Spiega l’artista «se le pareti curve dell’edificio trasformano la nostra percezione di esso mentre ci muoviamo attraverso i suoi spazi». Accessibile da una passerella progettata dall’architetto-paesaggista Günter Vogt, l’edificio si caratterizza per un imponente ingresso a doppia altezza con diverse aperture che affacciano sul porto. Il gioco di pieni e vuoti e di contrasti tra forme concave e convesse ha dato vita a una trama di pareti curve e archi parabolici, che ospita al suo interno un altissimo pozzo d’aria tondo centrale. Ad accentuare l’osmosi tra l’edificio e il paesaggio, una particolare lavorazione della muratura di rivestimento, trattata con 15 diverse tonalità di colore – in gradiente dal verde, in basso, al blu – che grazie allo smalto riflettono naturalmente l’acqua e il cielo. Non è un caso che Behmann, per raccontare il lungo iter progettuale, chiami in causa gli aspetti sensoriali dell’edificio: «Per aumentarne la percezione siamo stati molto attenti alla coreografia e allo studio della sequenza degli spazi, utilizzando la modulazione della luce e dell’acustica (per esempio grazie a un sistema di sculture sospese semovibili e/o riflettenti e spotlight, ndr)». Ritenuta un esemplare modello di riqualificazione di una zona marginale – l’obiettivo delle municipalità era quello di unificare il centro della città con la zona portuale – la Fjordenhus si inserisce perfettamente in quelli che sono i dettami della poetica di Eliasson: un forte interesse per i processi di percezione, movimento e interazione delle persone con i loro ambienti.

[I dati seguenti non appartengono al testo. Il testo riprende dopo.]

/-- The writes of an external bus master leave every cell that is not ram as it was (R57, D22). -/
theorem State.dmaWrites_peek_other (w : List (Word × Byte)) {s : State} {y : Word} (h : s.kindAt y ≠ .ram) :
    (s.dmaWrites w).peek y = s.peek y := by
  induction w generalizing s with
  | nil => rfl
  | cons p rest ih =>
    rw [State.dmaWrites, ih (by simpa using h), State.store_peek, if_neg]
    rintro ⟨rfl, k⟩; exact h k

/-- The events after the writes of an external bus master: its writes to devices, in order. -/
theorem State.dmaWrites_outputs (w : List (Word × Byte)) (s : State) :
    (s.dmaWrites w).outputs =
      s.outputs ++ (w.filter fun p => s.kindAt p.1 = .device).map fun p => Output.device p.1 p.2 := by
  induction w generalizing s with
  | nil => simp [State.dmaWrites]
  | cons p rest ih =>
    rw [State.dmaWrites, ih, State.store_outputs]
    by_cases k : s.kindAt p.1 = .device <;> simp [k]

/-- What a slot is: the writes scheduled for it, and no longer scheduled. -/
theorem State.busSlot_spec (s : State) :
    s.busSlot = State.dmaWrites (s.dma.headD []) { s with dma := s.dma.tail } := by
  unfold State.busSlot
  split <;> next h =>
    rw [h]
    first
    | rfl
    | cases s; cases h; rfl

@[simp] theorem State.busSlot_dma_eq (s : State) : s.busSlot.dma = s.dma.tail := by rw [State.busSlot_spec]; simp

/-- With no external bus master scheduled its slot does nothing. -/
@[simp] theorem State.busSlot_plain {s : State} (h : s.dma = []) : s.busSlot = s := by
  unfold State.busSlot; rw [h]

theorem State.busSlot_wf {s : State} (h : Memory.wf s.mem = true) : Memory.wf s.busSlot.mem = true := by
  rw [State.busSlot_spec]; exact State.dmaWrites_wf _ h

/-- A slot takes back no event. -/
theorem State.busSlot_outputs_grow (s : State) : ∃ new, s.busSlot.outputs = s.outputs ++ new := by
  rw [State.busSlot_spec, State.dmaWrites_outputs]; exact ⟨_, rfl⟩

/-! ### Inputs -/

/-- What an input can be: the first byte scripted for its source, or one more free value. -/
theorem State.input_spec (src : Source) (s : State) :
    (∃ v rest, takeInput src s.inputs = some (v, rest) ∧ s.input src = (v, { s with inputs := rest })) ∨
      (takeInput src s.inputs = none ∧ s.input src = (freeInput src s.draws, { s with draws := s.draws + 1 })) := by
  unfold State.input
  split
  · next v rest h => exact .inl ⟨v, rest, h, rfl⟩
  · next h => exact .inr ⟨h, rfl⟩

/-! ### One byte of memory -/

/-- What a read of a byte can be, by what `MEMMAP` says of the address. -/
theorem State.readMem_spec (x : Word) (s : State) :
    ((s.kindAt x = .ram ∨ s.kindAt x = .rom) ∧ s.readMem x = (s.busSlot.peek x, s.busSlot)) ∨
      (s.kindAt x = .unpopulated ∧
        s.readMem x = (Config.openBus x s.draws, { s.busSlot with draws := s.draws + 1 })) ∨
      (s.kindAt x = .device ∧ s.readMem x = s.busSlot.input (.device x)) := by
  unfold State.readMem; dsimp only
  rw [State.busSlot_kindAt, State.busSlot_draws]
  split <;> next h => simp [h]

theorem State.readMem_memory {x : Word} {s : State} (h : s.kindAt x = .ram ∨ s.kindAt x = .rom) :
    s.readMem x = (s.busSlot.peek x, s.busSlot) := by
  rcases State.readMem_spec x s with ⟨_, e⟩ | ⟨k, _⟩ | ⟨k, _⟩
  · exact e
  · simp [k] at h
  · simp [k] at h

theorem State.readMem_mem (x : Word) (s : State) : (s.readMem x).2.mem = s.busSlot.mem := by
  unfold State.readMem; dsimp only; split <;> simp

/-- A read records no event of its own. -/
@[simp] theorem State.readMem_outputs (x : Word) (s : State) : (s.readMem x).2.outputs = s.busSlot.outputs := by
  unfold State.readMem; dsimp only; split <;> simp

@[simp] theorem State.readMem_dma (x : Word) (s : State) : (s.readMem x).2.dma = s.dma.tail := by
  unfold State.readMem; dsimp only; split <;> simp

/-- What a write of a byte can be, by what `MEMMAP` says of the address. -/
theorem State.writeMem_spec (x : Word) (v : Byte) (s : State) :
    (s.kindAt x = .ram ∧ s.writeMem x v = { s.busSlot with mem := Memory.write s.busSlot.mem x.toNat v }) ∨
      ((s.kindAt x = .rom ∨ s.kindAt x = .unpopulated) ∧ s.writeMem x v = s.busSlot) ∨
      (s.kindAt x = .device ∧
        s.writeMem x v = { s.busSlot with outputs := s.busSlot.outputs ++ [.device x v] }) := by
  rw [← State.busSlot_kindAt x s]
  exact State.store_spec x v s.busSlot

/-- The events after a store: those of the slot before it, and one more where the address is a device's. -/
theorem State.writeMem_outputs (x : Word) (v : Byte) (s : State) :
    (s.writeMem x v).outputs = s.busSlot.outputs ++ (if s.kindAt x = .device then [.device x v] else []) := by
  rw [State.writeMem, State.store_outputs, State.busSlot_kindAt]

@[simp] theorem State.writeMem_dma (x : Word) (v : Byte) (s : State) : (s.writeMem x v).dma = s.dma.tail := by
  simp [State.writeMem]

@[simp] theorem State.ioRead_dma (p : Byte) (s : State) : (s.ioRead p).2.dma = s.dma.tail := by simp [State.ioRead]

@[simp] theorem State.ioRead_mem (p : Byte) (s : State) : (s.ioRead p).2.mem = s.busSlot.mem := by simp [State.ioRead]

@[simp] theorem State.ioRead_outputs (p : Byte) (s : State) : (s.ioRead p).2.outputs = s.busSlot.outputs := by
  simp [State.ioRead]

@[simp] theorem State.ioWrite_dma (p v : Byte) (s : State) : (s.ioWrite p v).dma = s.dma.tail := by simp [State.ioWrite]

@[simp] theorem State.ioWrite_mem (p v : Byte) (s : State) : (s.ioWrite p v).mem = s.busSlot.mem := by simp [State.ioWrite]

/-! ### The canonical form -/

theorem State.readMem_wf (x : Word) {s : State} (h : Memory.wf s.mem = true) : Memory.wf (s.readMem x).2.mem = true := by
  rw [State.readMem_mem]; exact State.busSlot_wf h

theorem State.writeMem_wf (x : Word) (v : Byte) {s : State} (h : Memory.wf s.mem = true) :
    Memory.wf (s.writeMem x v).mem = true := State.store_wf _ _ (State.busSlot_wf h)

theorem State.ioRead_wf (p : Byte) {s : State} (h : Memory.wf s.mem = true) : Memory.wf (s.ioRead p).2.mem = true := by
  rw [State.ioRead_mem]; exact State.busSlot_wf h

theorem State.ioWrite_wf (p v : Byte) {s : State} (h : Memory.wf s.mem = true) : Memory.wf (s.ioWrite p v).mem = true := by
  rw [State.ioWrite_mem]; exact State.busSlot_wf h

theorem State.readMem16_wf (x : Word) {s : State} (h : Memory.wf s.mem = true) : Memory.wf (s.readMem16 x).2.mem = true :=
  State.readMem_wf _ (State.readMem_wf _ h)

theorem State.writeMem16_wf (x v : Word) {s : State} (h : Memory.wf s.mem = true) :
    Memory.wf (s.writeMem16 x v).mem = true := State.writeMem_wf _ _ (State.writeMem_wf _ _ h)

theorem State.push16_wf (v : Word) {s : State} (h : Memory.wf s.mem = true) : Memory.wf (s.push16 v).mem = true :=
  State.writeMem_wf _ _ (State.writeMem_wf _ _ h)

theorem State.pop16_wf {s : State} (h : Memory.wf s.mem = true) : Memory.wf s.pop16.2.mem = true :=
  State.readMem16_wf _ h

/-- The memory of the reset state is in canonical form. -/
theorem State.reset_mem_wf : Memory.wf State.reset.mem = true := rfl

/-! ### The plain case: no external bus master scheduled -/

theorem State.readMem_plain {x : Word} {s : State} (h : s.dma = []) : (s.readMem x).2.mem = s.mem := by
  rw [State.readMem_mem, State.busSlot_plain h]

@[simp] theorem State.readMem_peek {x : Word} {s : State} (h : s.dma = []) (y : Word) : (s.readMem x).2.peek y = s.peek y := by
  simp [State.peek, State.readMem_plain h]

theorem State.readMem16_plain {x : Word} {s : State} (h : s.dma = []) : (s.readMem16 x).2.mem = s.mem := by
  simp only [State.readMem16]
  rw [State.readMem_plain (by simp [h]), State.readMem_plain h]

/-- The word at two addresses of memory: the low byte at the lower one (R51). -/
theorem State.readMem16_value {x : Word} {s : State} (h : s.dma = []) (h0 : s.kindAt x = .ram ∨ s.kindAt x = .rom)
    (h1 : s.kindAt (x + 1#16) = .ram ∨ s.kindAt (x + 1#16) = .rom) :
    (s.readMem16 x).1 = joinBytes (s.peek (x + 1#16)) (s.peek x) := by
  simp [State.readMem16, State.readMem_memory h0, State.busSlot_plain h, State.readMem_memory h1]

/-- Every cell after a store. -/
theorem State.writeMem_peek {x : Word} {v : Byte} {s : State} (h : s.dma = []) (y : Word) :
    (s.writeMem x v).peek y = if y = x ∧ s.kindAt x = .ram then v else s.peek y := by
  rw [State.writeMem, State.busSlot_plain h, State.store_peek]

/-- Every cell after a push: the two bytes below SP, where they are ram. -/
theorem State.push16_peek {v : Word} {s : State} (h : s.dma = []) (y : Word) :
    (s.push16 v).peek y = if y = s.sp - 2#16 ∧ s.kindAt y = .ram then loByte v
      else if y = s.sp - 1#16 ∧ s.kindAt y = .ram then hiByte v else s.peek y := by
  have : (s.push16 v).peek y = ((s.writeMem (s.sp - 1#16) (hiByte v)).writeMem (s.sp - 2#16) (loByte v)).peek y := rfl
  rw [this, State.writeMem_peek (by simp [h]), State.writeMem_peek h, State.writeMem_kindAt]
  by_cases h2 : y = s.sp - 2#16
  · subst h2
    have ne : s.sp - 2#16 ≠ s.sp - 1#16 := by bv_omega
    simp [ne]
  · by_cases h1 : y = s.sp - 1#16 <;> simp [h2, h1]

@[simp] theorem State.pop16_peek {s : State} (h : s.dma = []) (y : Word) : s.pop16.2.peek y = s.peek y := by
  have : s.pop16.2.mem = s.mem := State.readMem16_plain h
  simp [State.peek, this]

/-- The word on top of a stack in memory (R54). -/
theorem State.pop16_value {s : State} (h : s.dma = []) (h0 : s.kindAt s.sp = .ram ∨ s.kindAt s.sp = .rom)
    (h1 : s.kindAt (s.sp + 1#16) = .ram ∨ s.kindAt (s.sp + 1#16) = .rom) :
    s.pop16.1 = joinBytes (s.peek (s.sp + 1#16)) (s.peek s.sp) := State.readMem16_value h h0 h1

end Sys2Proof.Machine
end

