-- ==== Sys2Proof/Tests/Slice0.lean ====
section
/-! SUPPORT. The tests. Expected results are the spec's own: the encodings of 30_encoding.md, the vectors of
95_test_vectors.md, the examples of the rules. At the end, for each obligation with hypotheses, a state and operands that
meet them. -/

namespace Sys2Proof.Tests

open Sys2Proof Sys2Proof.Machine

/-! ### Well-formedness: each of the 12 unlisted rows is refused (30_encoding.md R92) -/

theorem test_wellFormed_refuses_unlisted :
    ([.unlisted08, .unlisted10, .unlisted18, .unlisted20, .unlisted28, .unlisted30, .unlisted38, .unlistedCB 0x1234#16,
      .unlistedD9, .unlistedDD 0x1234#16, .unlistedED 0x1234#16, .unlistedFD 0x1234#16] : List Instr).all
      (fun i => !i.wellFormed) = true := by decide

theorem test_wellFormed_accepts_listed :
    ([.nop, .hlt, .movMB, .lxiSP 0xFFFF#16, .sui 0x00#8, .inPort 0xFF#8, .popPSW, .rst7] : List Instr).all
      Instr.wellFormed = true := by decide

/-! ### Decoding: every first byte, row by row of the grid -/

/-- The 16 instructions of a row of the grid, each followed by the bytes 34 12. -/
def decodeRow (first : Nat) : List (Option Instr) :=
  (List.range 16).map fun k => decodeTableWord 24 (first + k + 0x123400)

/-- Row 0x of the grid of 30_encoding.md R88, with b2 = 34H and b3 = 12H. -/
theorem test_decode_row_0 : decodeRow 0x00 =
    [.nop, .lxiB 0x1234#16, .staxB, .inxB, .inrB, .dcrB, .mviB 0x34#8, .rlc, .unlisted08, .dadB, .ldaxB, .dcxB,
      .inrC, .dcrC, .mviC 0x34#8, .rrc].map some := by decide

/-- Row 1x of the grid of 30_encoding.md R88, with b2 = 34H and b3 = 12H. -/
theorem test_decode_row_1 : decodeRow 0x10 =
    [.unlisted10, .lxiD 0x1234#16, .staxD, .inxD, .inrD, .dcrD, .mviD 0x34#8, .ral, .unlisted18, .dadD, .ldaxD,
      .dcxD, .inrE, .dcrE, .mviE 0x34#8, .rar].map some := by decide

/-- Row 2x of the grid of 30_encoding.md R88, with b2 = 34H and b3 = 12H. -/
theorem test_decode_row_2 : decodeRow 0x20 =
    [.unlisted20, .lxiH 0x1234#16, .shld 0x1234#16, .inxH, .inrH, .dcrH, .mviH 0x34#8, .daa, .unlisted28, .dadH,
      .lhld 0x1234#16, .dcxH, .inrL, .dcrL, .mviL 0x34#8, .cma].map some := by decide

/-- Row 3x of the grid of 30_encoding.md R88, with b2 = 34H and b3 = 12H. -/
theorem test_decode_row_3 : decodeRow 0x30 =
    [.unlisted30, .lxiSP 0x1234#16, .sta 0x1234#16, .inxSP, .inrM, .dcrM, .mviM 0x34#8, .stc, .unlisted38, .dadSP,
      .lda 0x1234#16, .dcxSP, .inrA, .dcrA, .mviA 0x34#8, .cmc].map some := by decide

/-- Row 4x of the grid of 30_encoding.md R88, with b2 = 34H and b3 = 12H. -/
theorem test_decode_row_4 : decodeRow 0x40 =
    [.movBB, .movBC, .movBD, .movBE, .movBH, .movBL, .movBM, .movBA, .movCB, .movCC, .movCD, .movCE, .movCH,
      .movCL, .movCM, .movCA].map some := by decide

/-- Row 5x of the grid of 30_encoding.md R88, with b2 = 34H and b3 = 12H. -/
theorem test_decode_row_5 : decodeRow 0x50 =
    [.movDB, .movDC, .movDD, .movDE, .movDH, .movDL, .movDM, .movDA, .movEB, .movEC, .movED, .movEE, .movEH,
      .movEL, .movEM, .movEA].map some := by decide

/-- Row 6x of the grid of 30_encoding.md R88, with b2 = 34H and b3 = 12H. -/
theorem test_decode_row_6 : decodeRow 0x60 =
    [.movHB, .movHC, .movHD, .movHE, .movHH, .movHL, .movHM, .movHA, .movLB, .movLC, .movLD, .movLE, .movLH,
      .movLL, .movLM, .movLA].map some := by decide

/-- Row 7x of the grid of 30_encoding.md R88, with b2 = 34H and b3 = 12H. -/
theorem test_decode_row_7 : decodeRow 0x70 =
    [.movMB, .movMC, .movMD, .movME, .movMH, .movML, .hlt, .movMA, .movAB, .movAC, .movAD, .movAE, .movAH, .movAL,
      .movAM, .movAA].map some := by decide

/-- Row 8x of the grid of 30_encoding.md R88, with b2 = 34H and b3 = 12H. -/
theorem test_decode_row_8 : decodeRow 0x80 =
    [.addB, .addC, .addD, .addE, .addH, .addL, .addM, .addA, .adcB, .adcC, .adcD, .adcE, .adcH, .adcL, .adcM, .adcA].map some := by decide

/-- Row 9x of the grid of 30_encoding.md R88, with b2 = 34H and b3 = 12H. -/
theorem test_decode_row_9 : decodeRow 0x90 =
    [.subB, .subC, .subD, .subE, .subH, .subL, .subM, .subA, .sbbB, .sbbC, .sbbD, .sbbE, .sbbH, .sbbL, .sbbM, .sbbA].map some := by decide

/-- Row Ax of the grid of 30_encoding.md R88, with b2 = 34H and b3 = 12H. -/
theorem test_decode_row_A : decodeRow 0xA0 =
    [.anaB, .anaC, .anaD, .anaE, .anaH, .anaL, .anaM, .anaA, .xraB, .xraC, .xraD, .xraE, .xraH, .xraL, .xraM, .xraA].map some := by decide

/-- Row Bx of the grid of 30_encoding.md R88, with b2 = 34H and b3 = 12H. -/
theorem test_decode_row_B : decodeRow 0xB0 =
    [.oraB, .oraC, .oraD, .oraE, .oraH, .oraL, .oraM, .oraA, .cmpB, .cmpC, .cmpD, .cmpE, .cmpH, .cmpL, .cmpM, .cmpA].map some := by decide

/-- Row Cx of the grid of 30_encoding.md R88, with b2 = 34H and b3 = 12H. -/
theorem test_decode_row_C : decodeRow 0xC0 =
    [.rnz, .popB, .jnz 0x1234#16, .jmp 0x1234#16, .cnz 0x1234#16, .pushB, .adi 0x34#8, .rst0, .rz, .ret,
      .jz 0x1234#16, .unlistedCB 0x1234#16, .cz 0x1234#16, .call 0x1234#16, .aci 0x34#8, .rst1].map some := by decide

/-- Row Dx of the grid of 30_encoding.md R88, with b2 = 34H and b3 = 12H. -/
theorem test_decode_row_D : decodeRow 0xD0 =
    [.rnc, .popD, .jnc 0x1234#16, .outPort 0x34#8, .cnc 0x1234#16, .pushD, .sui 0x34#8, .rst2, .rc, .unlistedD9,
      .jc 0x1234#16, .inPort 0x34#8, .cc 0x1234#16, .unlistedDD 0x1234#16, .sbi 0x34#8, .rst3].map some := by decide

/-- Row Ex of the grid of 30_encoding.md R88, with b2 = 34H and b3 = 12H. -/
theorem test_decode_row_E : decodeRow 0xE0 =
    [.rpo, .popH, .jpo 0x1234#16, .xthl, .cpo 0x1234#16, .pushH, .ani 0x34#8, .rst4, .rpe, .pchl, .jpe 0x1234#16,
      .xchg, .cpe 0x1234#16, .unlistedED 0x1234#16, .xri 0x34#8, .rst5].map some := by decide
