/-- Fields of a body: R282, MRED. -/
def mredOf (w : CWord) : MredCmd :=
  ⟨w.extractLsb' 144 48,
   w.extractLsb' 120 24,
   w.extractLsb' 113 7,
   w.extractLsb' 110 3,
   w.extractLsb' 103 7,
   w.extractLsb' 96 7,
   w.extractLsb' 89 7,
   w.extractLsb' 82 7,
   w.extractLsb' 76 6,
   w.extractLsb' 70 6,
   w.extractLsb' 68 2⟩

/-- Bits of the word that no field names (R40): R282, MRED. -/
def mredMbz : CWord := 0x00030000000000000000000000000000000000000000000fffffffffffffffff#256

/-- Bits of a body from its fields: R282, MRED. -/
def mredBits (c : MredCmd) : CWord :=
  (c.maddr.setWidth 256 <<< 144) |||
  (c.mstride.setWidth 256 <<< 120) |||
  (c.dt.setWidth 256 <<< 113) |||
  (c.ns.setWidth 256 <<< 110) |||
  (c.s0.setWidth 256 <<< 103) |||
  (c.s1.setWidth 256 <<< 96) |||
  (c.s2.setWidth 256 <<< 89) |||
  (c.s3.setWidth 256 <<< 82) |||
  (c.m1.setWidth 256 <<< 76) |||
  (c.n1.setWidth 256 <<< 70) |||
  (c.mmode.setWidth 256 <<< 68)

/-- Fields of a body: sparse command bodies, SPMM. -/
def spmmOf (w : CWord) : SpmmCmd :=
  ⟨w.extractLsb' 144 48,
   w.extractLsb' 96 48,
   w.extractLsb' 72 24,
   w.extractLsb' 65 7,
   w.extractLsb' 49 16,
   w.extractLsb' 43 6,
   w.extractLsb' 37 6,
   w.extractLsb' 36 1⟩

/-- Bits of the word that no field names (R40): sparse command bodies, SPMM. -/
def spmmMbz : CWord := 0x0003000000000000000000000000000000000000000000000000000fffffffff#256

/-- Bits of a body from its fields: sparse command bodies, SPMM. -/
def spmmBits (c : SpmmCmd) : CWord :=
  (c.smd.setWidth 256 <<< 144) |||
  (c.xaddr.setWidth 256 <<< 96) |||
  (c.xstride.setWidth 256 <<< 72) |||
  (c.ct.setWidth 256 <<< 65) |||
  (c.row0.setWidth 256 <<< 49) |||
  (c.m1.setWidth 256 <<< 43) |||
  (c.n1.setWidth 256 <<< 37) |||
  (c.zc.setWidth 256 <<< 36)

/-- Fields of a body: sparse command bodies, SDDMM. -/
def sddmmOf (w : CWord) : SddmmCmd :=
  ⟨w.extractLsb' 144 48,
   w.extractLsb' 96 48,
   w.extractLsb' 48 48,
   w.extractLsb' 32 16,
   w.extractLsb' 26 6,
   w.extractLsb' 14 12⟩

/-- Bits of the word that no field names (R40): sparse command bodies, SDDMM. -/
def sddmmMbz : CWord := 0x0003000000000000000000000000000000000000000000000000000000003fff#256

/-- Bits of a body from its fields: sparse command bodies, SDDMM. -/
def sddmmBits (c : SddmmCmd) : CWord :=
  (c.smd.setWidth 256 <<< 144) |||
  (c.paddr.setWidth 256 <<< 96) |||
  (c.qaddr.setWidth 256 <<< 48) |||
  (c.row0.setWidth 256 <<< 32) |||
  (c.m1.setWidth 256 <<< 26) |||
  (c.g.setWidth 256 <<< 14)

/-- Fields of a body: sparse command bodies, SPGATH. -/
def spgathOf (w : CWord) : SpgathCmd :=
  ⟨w.extractLsb' 144 48,
   w.extractLsb' 96 48,
   w.extractLsb' 48 48,
   w.extractLsb' 32 16,
   w.extractLsb' 31 1,
   w.extractLsb' 18 13⟩

/-- Bits of the word that no field names (R40): sparse command bodies, SPGATH. -/
def spgathMbz : CWord := 0x000300000000000000000000000000000000000000000000000000000003ffff#256

/-- Bits of a body from its fields: sparse command bodies, SPGATH. -/
def spgathBits (c : SpgathCmd) : CWord :=
  (c.dst.setWidth 256 <<< 144) |||
  (c.tbl.setWidth 256 <<< 96) |||
  (c.idx.setWidth 256 <<< 48) |||
  (c.nidx.setWidth 256 <<< 32) |||
  (c.iw.setWidth 256 <<< 31) |||
  (c.rowlen.setWidth 256 <<< 18)

/-- Fields of a body: sparse command bodies, SEGRED. -/
def segredOf (w : CWord) : SegredCmd :=
  ⟨w.extractLsb' 144 48,
   w.extractLsb' 96 48,
   w.extractLsb' 48 48,
   w.extractLsb' 32 16,
   w.extractLsb' 19 13,
   w.extractLsb' 16 3⟩

/-- Bits of the word that no field names (R40): sparse command bodies, SEGRED. -/
def segredMbz : CWord := 0x000300000000000000000000000000000000000000000000000000000000ffff#256

/-- Bits of a body from its fields: sparse command bodies, SEGRED. -/
def segredBits (c : SegredCmd) : CWord :=
  (c.keys.setWidth 256 <<< 144) |||
  (c.vals.setWidth 256 <<< 96) |||
  (c.dst.setWidth 256 <<< 48) |||
  (c.n.setWidth 256 <<< 32) |||
  (c.rowlen.setWidth 256 <<< 19) |||
  (c.op.setWidth 256 <<< 16)

/-- Fields of a body: sparse command bodies, SORTKV. -/
def sortkvOf (w : CWord) : SortkvCmd :=
  ⟨w.extractLsb' 144 48,
   w.extractLsb' 96 48,
   w.extractLsb' 83 13,
   w.extractLsb' 81 2,
   w.extractLsb' 80 1⟩

/-- Bits of the word that no field names (R40): sparse command bodies, SORTKV. -/
def sortkvMbz : CWord := 0x00030000000000000000000000000000000000000000ffffffffffffffffffff#256
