-- ==== Sys2Proof/Machine/State.lean ====
section
/-! DEFINITION. The state of the panel as plain data (INVENTORY.md, '## State'), its reset value, and the
reasons a step can stop. Units are held in sparse lists keyed by their number: a unit that is not listed
has its reset value. -/

namespace Sys2Proof.Machine

/-- A sparse table keyed by number. -/
abbrev AMap (α : Type) := List (Nat × α)

/-- Bytes of memory at physical addresses, strictly rising addresses, no zero byte listed: every store of
the panel is zero at reset (R84, R151), so an unlisted address reads as zero. -/
abbrev Memory := List Host.Cell

/-- Trap causes (R129). -/
inductive Cause where
  | illop | priv | align | page | prot | far | bound | chan | peerlost | deadlock | postref | sitelost | hole
  | eccu | engfault | stalekv | reporder | ringsize | swtrap | brk | ckfail | tenant | tokenflt | contact
  | memberLost
deriving DecidableEq, Repr

/-- One occupied slot of a register cache (R93): W1 to W15 (index 0 unused and zero), the twelve
per-process CSRs in the order of R124, a dirty bit for each, and when its process last ran. -/
structure Slot where
  wptr : Nat
  regs : Vector Word 16
  csrs : Vector Word 12
  dirtyR : BitVec 16
  dirtyC : BitVec 12
  /-- registers and CSRs whose doubleword in the slot is uncorrectable (R425) -/
  badR : BitVec 16
  badC : BitVec 12
  stamp : Nat
deriving DecidableEq, Repr

/-- The process a core runs (R217, RUNNING): its identity (WPTR), mode, priority, XC, PC and the clocks left
of its timeslice (R218). -/
structure Running where
  wptr : Nat
  sm : Bool
  hp : Bool
  xc : Bool
  pc : PC
  rcb : Nat
  slice : Nat
  /-- the instruction at the PC has issued and is held at issue (R181, R201), with the record it has read (R223) -/
  held : Bool
  seen : List Word
deriving DecidableEq, Repr

/-- Kinds of buffered and journaled stores (R346, KIND). -/
inductive StKind where | st | rel | stf | sete
deriving DecidableEq, Repr

/-- A store in a core's store buffer (R202) or on its way home. -/
structure StoreEnt where
  pa : Nat
  va : Nat
  n : Nat
  data : Word
  kind : StKind
  wptr : Nat
  tenant : Nat
  sm : Bool
  /-- the dirty line that held it was found uncorrectable: its write-back is poisoned (R158, R426) -/
  poison : Bool
deriving DecidableEq, Repr

/-- An occupied entry of a posted-store journal (R192, R346), with its age and whether its POSTREF has been
delivered. -/
structure JEnt where
  store : StoreEnt
  rf : Bool
  cause : Cause
  age : Nat
  delivered : Bool
deriving DecidableEq, Repr

/-- A cached translation (R166): tenant, page base and size, frame, and the permissions of its leaf. -/
structure TlbEnt where
  tenant : Nat
  vbase : Nat
  size : Nat
  pbase : Nat
  flags : BitVec 16
deriving DecidableEq, Repr

/-- A copy of memory held by a cache (R158, R159): address, bytes, and the fill's place in the model's own
order of fills. -/
structure Copy where
  addr : Nat
  bytes : List Byte
  filled : Nat
deriving DecidableEq, Repr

 Il coinvolgimento, la sensibilizzazione, lo spostamento dell’attenzione sul paesaggio circostante, inoltre, collocano questo intervento nel porto di Vejle in una lunga lista di gesti culturali esemplari firmati dallo Studio: come il “Fog assembly”, a Versailles nel 2016, dove si invitavano gli spettatori a esperire un’installazione che creava nebbia, o come la realizzazione di cascate che precipitano da impalcature alte fino a 36 metri. Memorabili in questo gruppo le “The New York City Waterfalls”, del 2008, che ha visto l’East River newyorkese inondarsi di un getto d’acqua turbinante. Un esempio calzante in ambito architettonico, e per molte ragioni molto vicino alla Fjordenhus, è l’intervento sulla facciata dell’Harpa Reykjavik Concert Hall (ultimata nel 2011). Ispirata alle formazioni geologiche basaltiche della costa islandese, si compone di moduli tridimensionali in acciaio e vetro che catturano la luce del sole, il riflesso dell’acqua, e i colori del cielo. Al pari della casa tra i fiordi, è da leggersi come una gigantesca scultura che muta al variare del tempo e delle stagioni.